Le borgne lui tend le porte-bloc. Procius le prend vivement et commence à consulter les différentes pages alors que le capitaine Yamato reste planté devant lui complètement droit.
- Les pertes ne sont pas trop importantes, commente Procius. Dans l'affrontement, certaines caisses ont sûrement été détruites.
Il arrive à la dernière page puis rend le porte-bloc au capitaine borgne.
- Je craignais que cela soit plus grave, annonce simplement le prince.
Procius remarque que le capitaine ne bouge pas.
- Autre chose ?
- Non, répond Yamato. J'attendais vos instructions.
- Avez-vous jeté un œil à l'inventaire de la cargaison ?
- Pas le moins du monde, s'étonne le capitaine
- Je vois… Dans ce cas, lisez là et…
Le borgne lève le sourcil de son œil valide.
- Prenez le nécessaire pour la remise en état du Xanta, fait le prince. Moi, je vais aller prendre une bonne douche pour me réveiller.
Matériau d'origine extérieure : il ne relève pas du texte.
-- ==== Sys2Proof/Syntax.lean ====
section
/-! DEFINITION. The instructions and steps of the Z16: one constructor of `Instr` per row of the opcode table.
The first 155 rows are instructions or forms of one, and carry the fields of their words (08 R165 to R168);
the others are steps of engines, controllers and outside parties, and carry what the party brings (95). -/

namespace Sys2Proof

/-- The fields of an instruction's words (08 R165, R167, R168), without LEN, MAJ, FN and SUB, which `Op` and the presence
of the extended words and the literal give. Fields that a form does not have hold their implied values (08 R169). -/
structure Form where
  /-- First-word bits [31:25]: the B register of a one-word form, LA of a long-latency form, part of a reassigned field. -/
  top : BitVec 7 := 0
  /-- First-word bits [24:18]. -/
  a : BitVec 7 := 0
  /-- First-word bits [17:11]. -/
  d : BitVec 7 := 0
  /-- Whether words 1 and 2 are present (LEN 0b10 and 0b11). -/
  ext : Bool := false
  /-- Word 1 bits [31:25]. -/
  b : BitVec 7 := 0
  /-- Word 1 bits [24:18]. -/
  c : BitVec 7 := 0
  /-- Word 1 bit [17]: a guard applies. -/
  gv : Bool := false
  /-- Word 1 bits [16:14]: guard predicate. -/
  gp : BitVec 3 := 0
  /-- Word 1 bit [13]: the lane executes when the predicate is 0. -/
  gs : Bool := false
  /-- Word 1 bits [12:10]: rounding mode or scope. -/
  rs : BitVec 3 := 0
  /-- Word 1 bits [9:8]: acquire and release. -/
  ord : BitVec 2 := 0
  /-- Word 1 bits [7], [6], [5]: last read of A, B and C. -/
  lra : Bool := false
  lrb : Bool := false
  lrc : Bool := false
  /-- Word 1 bits [4:2]: type or access size. -/
  ty : BitVec 3 := 0
  /-- Word 1 bit [1]: the instruction's modifier. -/
  xm : Bool := false
  /-- Word 1 bit [0]: operand B is word 2. -/
  bsel : Bool := false
  /-- Word 2. -/
  w2 : W32 := 0
  /-- The 64-bit literal (LEN 0b01 and 0b11). -/
  lit : Option W64 := none
  deriving DecidableEq, Repr

/-- One half of a PAIR (08 R177). -/
structure Half where
  op : BitVec 6 := 0
  d : BitVec 6 := 0
  a : BitVec 6 := 0
  b : BitVec 6 := 0
  bi : Bool := false
  lra : Bool := false
  lrb : Bool := false
  /-- Bits [4:0], reserved. -/
  rsv : BitVec 5 := 0
  deriving DecidableEq, Repr

/-- The fields of a PAIR (08 R177). -/
structure PairForm where
  immY : BitVec 8 := 0
  immX : BitVec 8 := 0
  gv : Bool := false
  gp : BitVec 3 := 0
  gs : Bool := false
  x : Half := {}
  y : Half := {}
  deriving DecidableEq, Repr

/-- A cohort slot: die, core, slot (01 R15, R19). -/
structure CohKey where
  die : Nat
  core : Nat
  slot : Nat
  deriving DecidableEq, Repr

/-- A lane slot of a cohort (02 R27). -/
structure LaneKey where
  coh : CohKey
  lane : Nat
  deriving DecidableEq, Repr

/-- Where a write in flight is applied: at its home, leaving the named observers to apply it later, or at one observer
(07 R135, R143). Observer 48 × die + core is a core, observer 768 is the host. -/
inductive ApplyAt where
  | home (lag : List Nat)
  | observer (o : Nat)
  deriving DecidableEq, Repr

/-- A link that carries flits: the bridge from a die to a neighbour, or a fabric port (21 R421). -/
inductive LinkId where
  | bridge (src dst : Nat)
  | port (p : Nat)
  deriving DecidableEq, Repr

/-- A 256 B flit (21 R421); `reserved` gathers bits [67:64] above [36:0]. -/
structure Flit where
  crc : W64
  payload : List Byte
  len : BitVec 8
  type : BitVec 8
  part : BitVec 12
  srcPkg : BitVec 12
  dstPkg : BitVec 12
  srcDie : BitVec 4
  dstDie : BitVec 4
  rsvHi : BitVec 4
  ack : BitVec 12
  seq : BitVec 12
  vc : BitVec 3
  rsvLo : BitVec 37
  deriving DecidableEq, Repr

/-- What the boot stage that ends has found (25 R473): trained HBM stacks, host link widths, ports up, or a failing unit. -/
inductive BootResult where
  | done
  | hbm (trained : BitVec 32)
  | links (widths : List Nat)
  | ports (up : BitVec 48)
  | fail (unit : W32)
  deriving DecidableEq, Repr

/-- One recorder of a die: a core Almanac, or the scheduler Almanac (22 R426). -/
inductive AlmBuf where
  | core (c : Nat)
  | sched
  deriving DecidableEq, Repr

/-- Redaction policy of a partition (22 R441): key, zero mode of classes (a), (h), (d), mode of class (p) as its table's
code, code range. -/
structure Policy where
  key : BitVec 256
  zeroA : Bool
  zeroH : Bool
  zeroD : Bool
  pMode : BitVec 2
  cbase : W64
  csize : W64
  deriving DecidableEq, Repr

/-- The instructions of the opcode map and the forms the table lists apart (08 R179). -/
inductive Op where
  | iadd
  | isub
  | ineg
  | iabs
  | imin
  | imax
  | lea
  | imul
  | imulh
  | imad
  | idiv
  | irem
  | andOp
  | orOp
  | xorOp
  | andn
  | notOp
  | shl
  | shr
  | sar
  | rotl
  | popc
  | clz
  | ctz
  | brev
  | bfx
  | bfi
  | mov
  | movl
  | sel
  | movFromK
  | movToK
  | icmp
  | pset
  | psetGet
  | plop
  | sread
  | swrite
  | rel
  | spill
  | fill
  | fadd
  | fsub
  | fmul
  | ffma
  | ffms
  | fnma
  | fdiv
  | fsqrt
  | frem
  | fmin
  | fmax
  | fminm
  | fmaxm
  | fabs
  | fneg
  | fcpys
  | fcmp
  | fclass
  | frnd
  | fcvt
  | fscale
  | flogb
  | fdot2
  | rcp
  | rsq
  | ex2
  | lg2
  | sin
  | cos
  | tanh
  | xshfl
  | xvote
  | xred
  | xminidx
  | xscan
  | xmatch
  | ld
  | st
  | ldr
  | str
  | atom
  | acas
  | ared
  | fence
  | pref
  | cpy
  | cpy2d
  | cwait
  | ctest
  | pin
  | unpin
  | stash
  | unstash
  | swb
  | freeze
  | thaw
  | twait
  | ftest
  | qpush
  | qpop
  | qtry
  | amark
  | tdef
  | tqry
  | trel
  | mzero
  | mma
  | mms
  | mmf
  | mwait
  | quant
  | deq
  | spz
  | install
  | uninst
  | perform
  | resume
  | drop
  | contq
  | spawn
  | post
  | postCont
  | exit
  | bar
  | bara
  | barw
  | launch
  | rbind
  | scall
  | bra
  | braLong
  | brp
  | brpLong
  | jmpr
  | call
  | callr
  | ret
  | prio
  | nop
  | pair
  | sret
  | dcrr
  | dcrw
  | tlbinv
  | tlbsync
  | frqpop
  | frqpopTry
  | mapdone
  | slogrun
  | bindw
  | haltc
  | haltcGo
  | cimgs
  | cimgl
  deriving DecidableEq, Repr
Procius referme la porte au nez du capitaine. Yamato prend retourne le porte-bloc dans ses mains et commence à consulter l'inventaire de la cargaison, au fur et à mesure qu'il tourne les pages, son œil valide s'éclaire.
Le général Zota est dans la salle de commandement, il s'est installé à une console. Sur le moniteur, il suit la trajectoire de la navette du commandant Vesta.
- « Je me demande d'où elle revient ? J'ai perdu sa trace après son décollage quand elle est arrivée dans l'orbite, elle a changé plusieurs fois de trajectoire entre tous les vaisseaux. J'ignore donc sur lequel elle s'est rendue. Et maintenant, sa navette revient au palais. Qui a-t-elle été donc voir ? »
Zota éteint la console puis se lève, un soldat s'approche de lui pour lui tendre une feuille. Le général saisit le morceau de papier et le parcourt.
- Disposez, je fais le nécessaire, annonce-t-il.
Le soldat se retire.
- Voilà quelque chose d'inattendu, murmure Zota.
La carriole arrive au ranch du bouleau blanc, à l'arrière Yoshi dort. Le chariot s'immobilise non loin de l'écurie. Mizar y entre sur son cheval, alors que Banta saute de la carriole pour détacher les chevaux. C'est quand Hikaru descend que l'adolescent se réveille.
- On est arrivée, demande-t-il en se frottant les yeux.
- Oui, nous sommes rentrés au ranch, répond la jeune fille. Il est tard, veux-tu souper avec nous ? Tu n'as qu'à téléphoner à tes parents pour les prévenir.
- C'est bien gentil à vous mamz'lle. Mais j'dois rentrer.
- Tu es certain ? Il n'y a aucun problème.
- J'vous assure, faut qu'j'rentre à la maison.
Yoshi saute du chariot et court jusqu'à sa bicyclette qu'il enfourche dans la foulée.
- À d'main matin, lance l'adolescent en donnant son premier coup de pédale.
Mizar sort de l'écurie, il aperçoit Yoshi qui s'éloigne.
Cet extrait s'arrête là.